Action item: Please work out how many lines in the material contain "flagsOf" and give only that figure.

Dataset records:
theorem laneIssue_pure {f : Form} {env : Env} {s0 s : State} {t : Tid} {th : Thread} {r : Res} (ht : s.thread t = some th)
    (hseq : env.seq = s0.ctr) (hnow : s.now = s0.now)
    (hs : f.slotBad s t th = false) (hv : (f.reads env t th).any (·.void) = true → s.voidTrap t th = false)
    (hb : ∀ o ∈ f.reads env t th, o.bad = none)
    (hl : ∀ s, f.lane env s t th ((f.reads env t th).map (·.words)) = (s, r)) (hf : r.fault = none)
    (hx : fpTraps (s.enables t th) r.fl = false) (hd : ∀ k w, f.i.dst ≠ some (.s k, w)) (hlate : r.late = none) :
    ∃ s', laneIssue f env s t = (s', none) ∧ LaneRan f env s0 s t th r s' := by
  -- the state after VOIDST
  obtain ⟨s1, hs1⟩ : ∃ s1, s1 = (if ((f.reads env t th).any (·.void) && !t.isGraver) = true then
      s.modThread t (fun th => { th with voidSt := true }) else s) := ⟨_, rfl⟩
  have h1t : s1.thread t = some { th with voidSt := th.voidSt || ((f.reads env t th).any (·.void) && !t.isGraver) } := by
    subst hs1
    cases hc : ((f.reads env t th).any (·.void) && !t.isGraver)
    · simp [ht]
    · simp [State.thread_modThread, ht]
  have h1u : ∀ u, t ≠ u → s1.thread u = s.thread u := by
    intro u hu; subst hs1; split
    · simp [State.thread_modThread, hu]
    · rfl
  have h1r : s1 = { s with threads := s1.threads } := by
    subst hs1; split
    · exact State.modThread_rest _ _ _
    · rfl
  have h1p : ∀ u p, s1.laneCell u p = s.laneCell u p := by
    intro u p
    subst hs1; split
    · refine State.laneCell_modThread _ t _ ?_ u p
      intro y; rfl
    · rfl
  have hrd : ∀ u p, s1.readPos u p = s.readPos u p := fun u p => State.readPos_congr (h1p u p)
  have henab : s1.enables t th = s.enables t th := by
    have : s1.launches = s.launches := by rw [h1r]
    simp only [State.enables, State.flagsOf, State.recOf, State.launchOf, this]
  have hd' := laneDone_facts (f := f) (env := env) (th := th) (r := r) hd h1t
  refine ⟨_, laneIssue_any ht hs hv hb (by rw [← hs1]; exact hl s1) hf (by rw [henab]; exact hx) hd, ?_⟩
  obtain ⟨fx, hfx, hself⟩ := hd'.self
  have hout : outFor f.i f.h f.lat { s1 with ctr := env.seq } t th r = outFor f.i f.h f.lat s0 t th r := by
    have : s1.now = s0.now := by rw [h1r]; exact hnow
    simp only [outFor, this, hseq, hlate, Option.map_none]
  refine { self := ⟨fx, ?_, hfx⟩, others := ?_, rest := ?_, dst := hd'.dst, last := hd'.last, lanes := ?_, names := ?_, cells := ?_ }
  · rw [hself, hout]
    simp only [laneThread, ranThread, pendFor, hseq]
  · intro u hu
    rw [hd'.others u (fun h => hu h.symm), h1u u hu]
  · rw [hd'.rest, h1r]
  · intro u hu p
    rw [hd'.names u p (fun h => absurd h.symm hu), hrd]
  · intro p hp hl'
    rw [hd'.names t p (fun _ => ⟨hp, hl'⟩), hrd]
  · intro u hu p hr
    rw [hd'.cells u hu p (by rw [h1p]; exact hr), h1p]

/-! ### Every executing lane -/

/-- A form whose lanes change no state of their own and go on to the next slot. -/
structure Pure (f : Form) (F : LaneFn) : Prop where
  lane : ∀ env s t th vs, f.lane env s t th vs = (s, F env t th vs)
  next : ∀ env t th vs, (F env t th vs).next = none
  late : ∀ env t th vs, (F env t th vs).late = none
  slot : ∀ (s s' : State) t th, s'.launches = s.launches → f.slotBad s' t th = f.slotBad s t th
  nofault : ∀ env t th vs, f.slotBad env.pre t th = false → (F env t th vs).fault = none
  denied : ∀ t, f.denied t = false
  deny : ∀ t vs, f.deny t vs = false
  stall : ∀ s t th w, f.stall s t th w = false
  crowd : ∀ s ts, f.crowd s ts = false
  after : ∀ env s, f.after env s = s
  dst : ∀ k w, f.i.dst ≠ some (.s k, w)

/-- The issue of the executing lanes one after another. -/
def laneFold (f : Form) (env : Env) (ts : List Tid) (a : State × List (Tid × Flt)) : State × List (Tid × Flt) :=
  ts.foldl (fun a t => match laneIssue f env a.1 t with
    | (s, some b) => (s, a.2 ++ [(t, b)])
    | (s, none) => (s, a.2)) a

/-- A lane that reads its operands without a fault, and pushes nothing, is stopped by nothing before it executes. -/
theorem laneBad_none {f : Form} {env : Env} {s : State} {t : Tid} {th : Thread} (ht : s.thread t = some th) (hs : f.slotBad s t th = false)
    (hb : ∀ o ∈ f.reads env t th, o.bad = none) (hd : ∀ k w, f.i.dst ≠ some (.s k, w)) : laneBad f env s t = none := by
  have h : (f.reads env t th).filterMap (·.bad) = [] := List.filterMap_eq_nil_iff.2 hb
  unfold laneBad wordPush
  simp only [ht, hs, h, pushTo_none hd, Bool.false_eq_true, if_false, List.head?_nil, Option.orElse]
  split <;> rfl

/-- So no fault finds the form not issued (R153). -/
theorem wholeBad_nil {f : Form} {env : Env} {s : State} (h : f.whole = false ∨ ∀ t ∈ env.exec, laneBad f env s t = none) :
    wholeBad f env s = [] := by
  unfold wholeBad
  split
  · next hw =>
    rcases h with h | h
    · rw [h] at hw; cases hw
    · exact List.filterMap_eq_nil_iff.2 fun t ht => by rw [h t ht]; rfl
  · rfl

/-- The lanes then run. -/
theorem finishLanes_run {f : Form} {g : Group} {env : Env} {pc0 : DWord} {s : State} (h : wholeBad f env s = []) :
    finishLanes f g env pc0 s =
      let a := runLanes f env s
      let s := placeCells env.pre a.1 f.i g (env.exec.filter fun t => !a.2.any (·.1 == t))
      let s := g.mem.foldl (fun s t => s.modThread t (stamp f env.exec env.seq s t)) s
      f.after env (regroup (takeFaults a.2 pc0 env.seq s) g) := by
  unfold finishLanes
  rw [h]
  rfl

theorem runLanes_eq (f : Form) (env : Env) (s : State) : runLanes f env s = laneFold f env env.exec (s, []) := rfl

/-- What the lanes of `ts` leave, when each of them completes. -/
structure LanesRan (f : Form) (F : LaneFn) (env : Env) (s0 s : State) (ts : List Tid) (s' : State) : Prop where
  ran : ∀ t ∈ ts, ∀ th, s.thread t = some th →
    let r := F env t th ((f.reads env t th).map (·.words))
    ∃ fx, s'.thread t = some (laneThread f s0 t th (f.reads env t th) r fx) ∧ (t.isCore = true → fx = th.fixedNames) ∧
      (r.keep = false → ∀ p ∈ dstPos f.i th,
        s'.laneCell t p = { val := 0, rel := false, pend := some (env.seq, env.pre.readPos t p) }) ∧
      (∀ p ∈ lastPos f.i t th, p ∉ dstPos f.i th → s'.readPos t p = none)
  apart : ∀ t, t ∉ ts → s'.thread t = s.thread t
  rest : s' = { s with cells := s'.cells, threads := s'.threads }
  names : ∀ u p, (∀ th, u ∈ ts → s.thread u = some th → p ∉ dstPos f.i th ∧ p ∉ lastPos f.i u th) → s'.readPos u p = s.readPos u p
  cells : ∀ u, u ∉ ts → ∀ p, (s.laneCell u p).rel = false → s'.laneCell u p = s.laneCell u p

theorem laneFold_pure {f : Form} {F : LaneFn} (hp : Pure f F) {env : Env} {s0 : State} (hseq : env.seq = s0.ctr) (ts : List Tid) :
    ∀ s : State, ts.Nodup → s.now = s0.now → (∀ t ∈ ts, ∃ th, s.thread t = some th) →
    (∀ t ∈ ts, ∀ th, s.thread t = some th → f.slotBad s t th = false ∧
      (∀ o ∈ f.reads env t th, o.bad = none) ∧ ((f.reads env t th).any (·.void) = true → s.voidTrap t th = false) ∧
      (F env t th ((f.reads env t th).map (·.words))).fault = none ∧
      fpTraps (s.enables t th) (F env t th ((f.reads env t th).map (·.words))).fl = false) →
    ∃ s', laneFold f env ts (s, []) = (s', []) ∧ LanesRan f F env s0 s ts s' := by
  induction ts with
  | nil =>
    intro s _ _ _ _
    exact ⟨s, rfl, fun t h => by simp at h, fun _ _ => rfl, rfl, fun _ _ _ => rfl, fun _ _ _ _ => rfl⟩
  | cons t ts ih =>
    intro s hnd hnow hth hok
    obtain ⟨hnt, hnd'⟩ := List.nodup_cons.1 hnd
    obtain ⟨th, ht⟩ := hth t List.mem_cons_self
    obtain ⟨hsl, hb, hv, hf, hx⟩ := hok t List.mem_cons_self th ht
    obtain ⟨s1, e1, l1⟩ := laneIssue_pure (s0 := s0) ht hseq hnow hsl hv hb (fun s => hp.lane env s t th _) hf hx hp.dst
      (hp.late _ _ _ _)
    have hne : ∀ u ∈ ts, t ≠ u := fun u hu h => hnt (h ▸ hu)
    have hrest : s1 = { s with cells := s1.cells, threads := s1.threads } := l1.rest
    have hnow1 : s1.now = s0.now := by rw [hrest]; exact hnow
    have hflags : ∀ u uh, s1.flagsOf u uh = s.flagsOf u uh := by
      intro u uh
      have : s1.launches = s.launches := by rw [hrest]
      simp only [State.flagsOf, State.recOf, State.launchOf, this]
    obtain ⟨s2, e2, l2⟩ := ih s1 hnd' hnow1 (fun u hu => by rw [l1.others u (hne u hu)]; exact hth u (List.mem_cons_of_mem _ hu))
      (fun u hu uh huh => by
        rw [l1.others u (hne u hu)] at huh
        obtain ⟨k1, k2⟩ := hok u (List.mem_cons_of_mem _ hu) uh huh
        refine ⟨(hp.slot _ _ _ _ (by rw [hrest])).trans k1, ?_⟩
        simpa only [State.voidTrap, State.enables, hflags] using k2)
    refine ⟨s2, ?_, ?_, ?_, ?_, ?_, ?_⟩
    · rw [← e2]; simp only [laneFold, List.foldl_cons, e1]
    · intro u hu uh huh
      rcases List.mem_cons.1 hu with rfl | hu'
      · have : uh = th := by rw [ht] at huh; exact (Option.some.inj huh).symm
        subst this
        obtain ⟨fx, a1, a2⟩ := l1.self
        refine ⟨fx, (l2.apart u hnt).trans a1, a2, fun hk p hpd => ?_, fun p hpl hpd => ?_⟩
        · have h1 := l1.dst hk p hpd
          rw [l2.cells u hnt p (by rw [h1])]; exact h1
        · rw [l2.names u p (fun _ h _ => absurd h hnt)]; exact l1.last p hpl hpd
      · obtain ⟨fx, b1, b2⟩ := l2.ran u hu' uh (by rw [l1.others u (hne u hu')]; exact huh)
        exact ⟨fx, b1, b2⟩
    · intro u hu
      rw [l2.apart u (fun h => hu (List.mem_cons_of_mem _ h)), l1.others u (fun h => hu (h ▸ List.mem_cons_self))]
    · rw [l2.rest, hrest]
    · intro u p hu
      by_cases htu : t = u
      · subst htu
        rw [l2.names t p (fun _ h _ => absurd h hnt)]
        obtain ⟨h1, h2⟩ := hu th List.mem_cons_self ht
        exact l1.names p h1 h2
      · rw [l2.names u p (fun uh hm huh => hu uh (List.mem_cons_of_mem _ hm) (by rw [← l1.others u htu]; exact huh))]
        exact l1.lanes u htu p
    · intro u hu p hr
      have h1 := l1.cells u (fun h => hu (h ▸ List.mem_cons_self)) p hr
      rw [l2.cells u (fun h => hu (List.mem_cons_of_mem _ h)) p (by rw [h1]; exact hr)]; exact h1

Task solution: 3